=== Section Start ===
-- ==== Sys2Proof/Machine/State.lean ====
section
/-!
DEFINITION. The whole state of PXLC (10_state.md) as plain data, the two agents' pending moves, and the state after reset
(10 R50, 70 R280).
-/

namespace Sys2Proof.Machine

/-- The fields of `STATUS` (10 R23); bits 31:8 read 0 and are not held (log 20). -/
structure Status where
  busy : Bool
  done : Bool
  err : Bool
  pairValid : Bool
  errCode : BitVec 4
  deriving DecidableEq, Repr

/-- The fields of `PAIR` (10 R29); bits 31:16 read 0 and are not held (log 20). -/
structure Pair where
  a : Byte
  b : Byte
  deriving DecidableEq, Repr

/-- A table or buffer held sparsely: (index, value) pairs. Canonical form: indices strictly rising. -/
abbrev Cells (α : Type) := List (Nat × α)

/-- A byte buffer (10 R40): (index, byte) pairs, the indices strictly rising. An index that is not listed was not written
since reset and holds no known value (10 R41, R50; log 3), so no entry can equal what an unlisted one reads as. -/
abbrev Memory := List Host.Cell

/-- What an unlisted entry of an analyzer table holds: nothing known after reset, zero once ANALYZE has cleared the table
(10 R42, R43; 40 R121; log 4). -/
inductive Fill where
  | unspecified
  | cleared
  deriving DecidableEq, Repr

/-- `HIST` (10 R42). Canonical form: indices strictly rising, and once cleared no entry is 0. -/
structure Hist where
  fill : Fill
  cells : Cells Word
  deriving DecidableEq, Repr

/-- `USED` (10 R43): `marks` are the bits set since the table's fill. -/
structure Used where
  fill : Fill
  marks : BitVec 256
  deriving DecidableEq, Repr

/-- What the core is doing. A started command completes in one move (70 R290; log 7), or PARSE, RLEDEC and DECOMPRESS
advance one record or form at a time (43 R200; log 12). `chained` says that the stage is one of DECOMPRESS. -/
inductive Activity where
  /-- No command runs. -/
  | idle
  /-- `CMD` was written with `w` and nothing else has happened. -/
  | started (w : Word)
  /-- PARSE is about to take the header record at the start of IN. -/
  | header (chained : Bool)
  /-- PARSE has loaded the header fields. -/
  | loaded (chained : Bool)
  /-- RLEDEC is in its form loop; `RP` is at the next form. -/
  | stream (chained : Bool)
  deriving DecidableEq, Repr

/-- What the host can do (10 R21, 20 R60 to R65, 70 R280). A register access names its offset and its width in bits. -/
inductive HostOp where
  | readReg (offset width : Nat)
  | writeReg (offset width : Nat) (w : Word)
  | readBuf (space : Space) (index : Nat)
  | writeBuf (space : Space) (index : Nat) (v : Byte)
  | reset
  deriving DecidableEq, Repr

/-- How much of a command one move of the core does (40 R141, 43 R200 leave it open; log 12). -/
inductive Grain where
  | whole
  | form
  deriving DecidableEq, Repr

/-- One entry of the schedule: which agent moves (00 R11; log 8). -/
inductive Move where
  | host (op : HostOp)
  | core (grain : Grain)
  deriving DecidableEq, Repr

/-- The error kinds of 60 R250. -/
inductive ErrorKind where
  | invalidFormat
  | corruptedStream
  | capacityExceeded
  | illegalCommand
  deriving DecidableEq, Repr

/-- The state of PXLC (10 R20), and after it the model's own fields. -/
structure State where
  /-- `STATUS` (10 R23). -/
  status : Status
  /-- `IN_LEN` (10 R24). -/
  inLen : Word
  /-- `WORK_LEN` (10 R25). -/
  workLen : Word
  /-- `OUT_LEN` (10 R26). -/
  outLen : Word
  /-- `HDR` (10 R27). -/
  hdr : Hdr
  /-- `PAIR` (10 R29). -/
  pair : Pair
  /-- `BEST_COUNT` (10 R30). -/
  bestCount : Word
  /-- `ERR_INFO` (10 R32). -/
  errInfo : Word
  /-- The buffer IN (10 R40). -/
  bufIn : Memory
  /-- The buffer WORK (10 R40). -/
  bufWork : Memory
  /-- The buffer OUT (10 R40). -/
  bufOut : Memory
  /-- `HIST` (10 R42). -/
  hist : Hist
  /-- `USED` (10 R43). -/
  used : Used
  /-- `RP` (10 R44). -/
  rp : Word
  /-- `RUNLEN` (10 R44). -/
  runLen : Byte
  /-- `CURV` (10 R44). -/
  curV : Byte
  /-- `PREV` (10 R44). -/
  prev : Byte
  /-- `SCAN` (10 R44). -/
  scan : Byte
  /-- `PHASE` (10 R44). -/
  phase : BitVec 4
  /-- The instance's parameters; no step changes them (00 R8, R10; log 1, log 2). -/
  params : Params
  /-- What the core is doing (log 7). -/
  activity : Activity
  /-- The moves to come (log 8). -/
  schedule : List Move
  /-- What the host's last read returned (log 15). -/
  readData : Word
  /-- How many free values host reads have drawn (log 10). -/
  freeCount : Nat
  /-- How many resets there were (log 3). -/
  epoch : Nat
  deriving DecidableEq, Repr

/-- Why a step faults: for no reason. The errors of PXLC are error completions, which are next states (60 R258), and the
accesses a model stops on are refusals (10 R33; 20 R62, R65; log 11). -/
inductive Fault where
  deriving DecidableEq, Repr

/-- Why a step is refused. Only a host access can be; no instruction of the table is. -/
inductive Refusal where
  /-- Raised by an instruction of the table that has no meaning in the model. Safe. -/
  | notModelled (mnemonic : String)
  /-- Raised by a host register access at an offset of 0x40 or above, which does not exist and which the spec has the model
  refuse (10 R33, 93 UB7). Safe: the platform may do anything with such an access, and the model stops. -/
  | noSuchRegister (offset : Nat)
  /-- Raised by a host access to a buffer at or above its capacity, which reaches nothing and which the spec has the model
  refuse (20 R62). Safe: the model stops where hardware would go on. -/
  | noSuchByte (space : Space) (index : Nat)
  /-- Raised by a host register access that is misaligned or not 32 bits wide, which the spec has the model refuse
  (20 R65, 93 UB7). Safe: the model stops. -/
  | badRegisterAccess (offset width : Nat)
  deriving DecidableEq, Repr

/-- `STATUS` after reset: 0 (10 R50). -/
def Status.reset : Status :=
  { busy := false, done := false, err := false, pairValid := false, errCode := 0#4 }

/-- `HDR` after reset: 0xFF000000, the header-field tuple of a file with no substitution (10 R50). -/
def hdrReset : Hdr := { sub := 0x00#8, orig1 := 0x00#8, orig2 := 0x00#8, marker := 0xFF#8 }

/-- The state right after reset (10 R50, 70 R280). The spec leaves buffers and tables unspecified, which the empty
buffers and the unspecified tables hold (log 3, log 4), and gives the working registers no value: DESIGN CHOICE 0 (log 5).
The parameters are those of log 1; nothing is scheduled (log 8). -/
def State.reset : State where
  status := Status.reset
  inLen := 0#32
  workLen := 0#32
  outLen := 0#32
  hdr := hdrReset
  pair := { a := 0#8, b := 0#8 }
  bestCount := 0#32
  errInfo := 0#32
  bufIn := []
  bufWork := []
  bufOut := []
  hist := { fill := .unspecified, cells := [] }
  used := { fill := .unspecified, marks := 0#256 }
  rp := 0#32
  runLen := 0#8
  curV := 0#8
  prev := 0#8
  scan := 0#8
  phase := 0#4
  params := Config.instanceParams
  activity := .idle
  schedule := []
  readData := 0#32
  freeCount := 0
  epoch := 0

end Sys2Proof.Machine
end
=== Section End ===
=== Section Start ===
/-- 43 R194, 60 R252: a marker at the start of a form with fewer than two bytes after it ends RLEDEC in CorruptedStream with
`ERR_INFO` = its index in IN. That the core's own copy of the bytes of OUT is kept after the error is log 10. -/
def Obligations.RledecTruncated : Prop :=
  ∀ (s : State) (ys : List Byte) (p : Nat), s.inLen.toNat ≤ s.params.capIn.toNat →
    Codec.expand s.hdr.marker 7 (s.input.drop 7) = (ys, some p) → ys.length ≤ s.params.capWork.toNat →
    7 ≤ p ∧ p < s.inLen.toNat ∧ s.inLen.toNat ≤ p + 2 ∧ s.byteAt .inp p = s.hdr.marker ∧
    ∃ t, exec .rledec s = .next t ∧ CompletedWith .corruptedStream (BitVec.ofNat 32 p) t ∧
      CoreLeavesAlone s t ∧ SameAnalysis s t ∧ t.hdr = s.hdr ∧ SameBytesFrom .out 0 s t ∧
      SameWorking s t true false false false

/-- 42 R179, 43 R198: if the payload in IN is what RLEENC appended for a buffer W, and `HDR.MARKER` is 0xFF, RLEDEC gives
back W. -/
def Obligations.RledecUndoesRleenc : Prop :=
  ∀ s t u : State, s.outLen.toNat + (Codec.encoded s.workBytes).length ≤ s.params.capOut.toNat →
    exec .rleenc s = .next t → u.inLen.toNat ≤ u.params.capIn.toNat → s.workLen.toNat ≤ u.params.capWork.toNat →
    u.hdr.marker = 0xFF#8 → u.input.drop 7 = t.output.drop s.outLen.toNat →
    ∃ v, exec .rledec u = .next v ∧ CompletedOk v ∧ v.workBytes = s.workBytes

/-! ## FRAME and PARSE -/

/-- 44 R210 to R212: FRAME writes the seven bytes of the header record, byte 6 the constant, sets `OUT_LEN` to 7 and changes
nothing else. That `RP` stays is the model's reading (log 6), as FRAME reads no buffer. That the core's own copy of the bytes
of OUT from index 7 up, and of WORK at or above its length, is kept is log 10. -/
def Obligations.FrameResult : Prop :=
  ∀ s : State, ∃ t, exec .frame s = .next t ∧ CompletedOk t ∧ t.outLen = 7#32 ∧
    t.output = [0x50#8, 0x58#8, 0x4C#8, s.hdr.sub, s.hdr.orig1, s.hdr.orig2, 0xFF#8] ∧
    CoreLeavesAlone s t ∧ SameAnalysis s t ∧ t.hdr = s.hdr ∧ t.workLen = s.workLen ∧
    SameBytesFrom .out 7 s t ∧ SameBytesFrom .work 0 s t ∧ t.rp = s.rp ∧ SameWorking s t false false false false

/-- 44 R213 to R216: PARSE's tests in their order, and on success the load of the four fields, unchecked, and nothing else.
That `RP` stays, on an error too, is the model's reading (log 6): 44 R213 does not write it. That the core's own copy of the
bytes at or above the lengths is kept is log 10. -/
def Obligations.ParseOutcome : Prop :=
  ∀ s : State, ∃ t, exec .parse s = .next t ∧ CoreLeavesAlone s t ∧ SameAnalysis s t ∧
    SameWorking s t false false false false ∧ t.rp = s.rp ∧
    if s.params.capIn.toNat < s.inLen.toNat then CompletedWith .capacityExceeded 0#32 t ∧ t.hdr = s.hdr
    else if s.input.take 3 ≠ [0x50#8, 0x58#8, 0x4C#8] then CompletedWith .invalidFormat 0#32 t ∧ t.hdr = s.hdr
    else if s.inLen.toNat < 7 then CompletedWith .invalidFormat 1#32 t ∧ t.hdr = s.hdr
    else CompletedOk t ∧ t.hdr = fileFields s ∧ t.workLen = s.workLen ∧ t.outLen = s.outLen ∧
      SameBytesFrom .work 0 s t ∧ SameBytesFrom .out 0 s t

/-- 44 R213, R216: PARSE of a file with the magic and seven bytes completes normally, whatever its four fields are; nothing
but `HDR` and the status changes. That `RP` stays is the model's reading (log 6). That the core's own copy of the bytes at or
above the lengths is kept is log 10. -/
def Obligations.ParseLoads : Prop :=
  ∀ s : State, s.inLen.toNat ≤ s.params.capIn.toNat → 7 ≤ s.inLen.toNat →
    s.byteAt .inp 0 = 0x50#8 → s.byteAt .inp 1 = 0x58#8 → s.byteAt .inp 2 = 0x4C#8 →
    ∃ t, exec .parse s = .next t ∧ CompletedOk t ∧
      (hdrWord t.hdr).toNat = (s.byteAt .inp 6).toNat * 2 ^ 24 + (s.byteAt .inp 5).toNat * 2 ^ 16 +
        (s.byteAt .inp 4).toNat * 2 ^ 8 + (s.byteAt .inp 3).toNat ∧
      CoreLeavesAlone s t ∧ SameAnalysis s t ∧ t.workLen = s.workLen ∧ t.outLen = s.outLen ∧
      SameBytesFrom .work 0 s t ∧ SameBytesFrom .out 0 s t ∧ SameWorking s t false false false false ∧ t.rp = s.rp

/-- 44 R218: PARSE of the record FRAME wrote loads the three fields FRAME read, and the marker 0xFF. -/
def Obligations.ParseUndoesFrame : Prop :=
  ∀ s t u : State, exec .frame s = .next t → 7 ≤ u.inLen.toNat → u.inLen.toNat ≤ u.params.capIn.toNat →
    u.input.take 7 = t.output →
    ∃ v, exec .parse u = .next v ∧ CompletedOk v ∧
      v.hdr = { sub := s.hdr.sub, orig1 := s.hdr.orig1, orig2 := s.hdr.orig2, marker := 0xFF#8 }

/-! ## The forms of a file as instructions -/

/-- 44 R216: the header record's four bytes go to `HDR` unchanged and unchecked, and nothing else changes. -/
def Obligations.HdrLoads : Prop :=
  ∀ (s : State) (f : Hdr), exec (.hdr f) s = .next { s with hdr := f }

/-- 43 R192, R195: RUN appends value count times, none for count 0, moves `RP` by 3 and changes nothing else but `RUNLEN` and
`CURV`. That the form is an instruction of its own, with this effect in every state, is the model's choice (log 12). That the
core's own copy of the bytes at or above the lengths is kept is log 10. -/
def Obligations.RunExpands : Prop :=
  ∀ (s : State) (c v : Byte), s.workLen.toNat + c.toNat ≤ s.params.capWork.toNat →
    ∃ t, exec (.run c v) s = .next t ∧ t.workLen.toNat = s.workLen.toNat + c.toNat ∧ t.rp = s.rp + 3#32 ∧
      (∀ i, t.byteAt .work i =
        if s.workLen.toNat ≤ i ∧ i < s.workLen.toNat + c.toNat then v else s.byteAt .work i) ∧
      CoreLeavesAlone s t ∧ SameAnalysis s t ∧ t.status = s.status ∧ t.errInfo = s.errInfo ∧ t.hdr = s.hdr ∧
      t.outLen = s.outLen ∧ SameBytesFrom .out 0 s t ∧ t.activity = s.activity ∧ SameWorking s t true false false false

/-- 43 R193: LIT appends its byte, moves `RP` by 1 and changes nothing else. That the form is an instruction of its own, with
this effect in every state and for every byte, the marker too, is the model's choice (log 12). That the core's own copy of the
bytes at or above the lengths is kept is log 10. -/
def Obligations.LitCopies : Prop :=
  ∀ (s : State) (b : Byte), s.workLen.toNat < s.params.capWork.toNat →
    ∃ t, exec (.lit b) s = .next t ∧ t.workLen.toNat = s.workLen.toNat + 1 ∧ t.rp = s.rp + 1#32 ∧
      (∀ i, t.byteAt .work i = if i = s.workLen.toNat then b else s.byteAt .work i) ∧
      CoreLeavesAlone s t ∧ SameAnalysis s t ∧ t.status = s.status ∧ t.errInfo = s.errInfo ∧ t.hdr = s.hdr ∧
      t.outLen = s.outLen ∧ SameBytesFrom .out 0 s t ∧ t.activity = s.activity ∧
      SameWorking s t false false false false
=== Section End ===
TASK ITEM: Give back exactly the lines of the listing above that run from the line with "header (chained : Bool)" to the line with "(10 R27). -/", inclusive.

REPLY TO THE EXERCISE:
  | header (chained : Bool)
  /-- PARSE has loaded the header fields. -/
  | loaded (chained : Bool)
  /-- RLEDEC is in its form loop; `RP` is at the next form. -/
  | stream (chained : Bool)
  deriving DecidableEq, Repr

/-- What the host can do (10 R21, 20 R60 to R65, 70 R280). A register access names its offset and its width in bits. -/
inductive HostOp where
  | readReg (offset width : Nat)
  | writeReg (offset width : Nat) (w : Word)
  | readBuf (space : Space) (index : Nat)
  | writeBuf (space : Space) (index : Nat) (v : Byte)
  | reset
  deriving DecidableEq, Repr

/-- How much of a command one move of the core does (40 R141, 43 R200 leave it open; log 12). -/
inductive Grain where
  | whole
  | form
  deriving DecidableEq, Repr

/-- One entry of the schedule: which agent moves (00 R11; log 8). -/
inductive Move where
  | host (op : HostOp)
  | core (grain : Grain)
  deriving DecidableEq, Repr

/-- The error kinds of 60 R250. -/
inductive ErrorKind where
  | invalidFormat
  | corruptedStream
  | capacityExceeded
  | illegalCommand
  deriving DecidableEq, Repr

/-- The state of PXLC (10 R20), and after it the model's own fields. -/
structure State where
  /-- `STATUS` (10 R23). -/
  status : Status
  /-- `IN_LEN` (10 R24). -/
  inLen : Word
  /-- `WORK_LEN` (10 R25). -/
  workLen : Word
  /-- `OUT_LEN` (10 R26). -/
  outLen : Word
  /-- `HDR` (10 R27). -/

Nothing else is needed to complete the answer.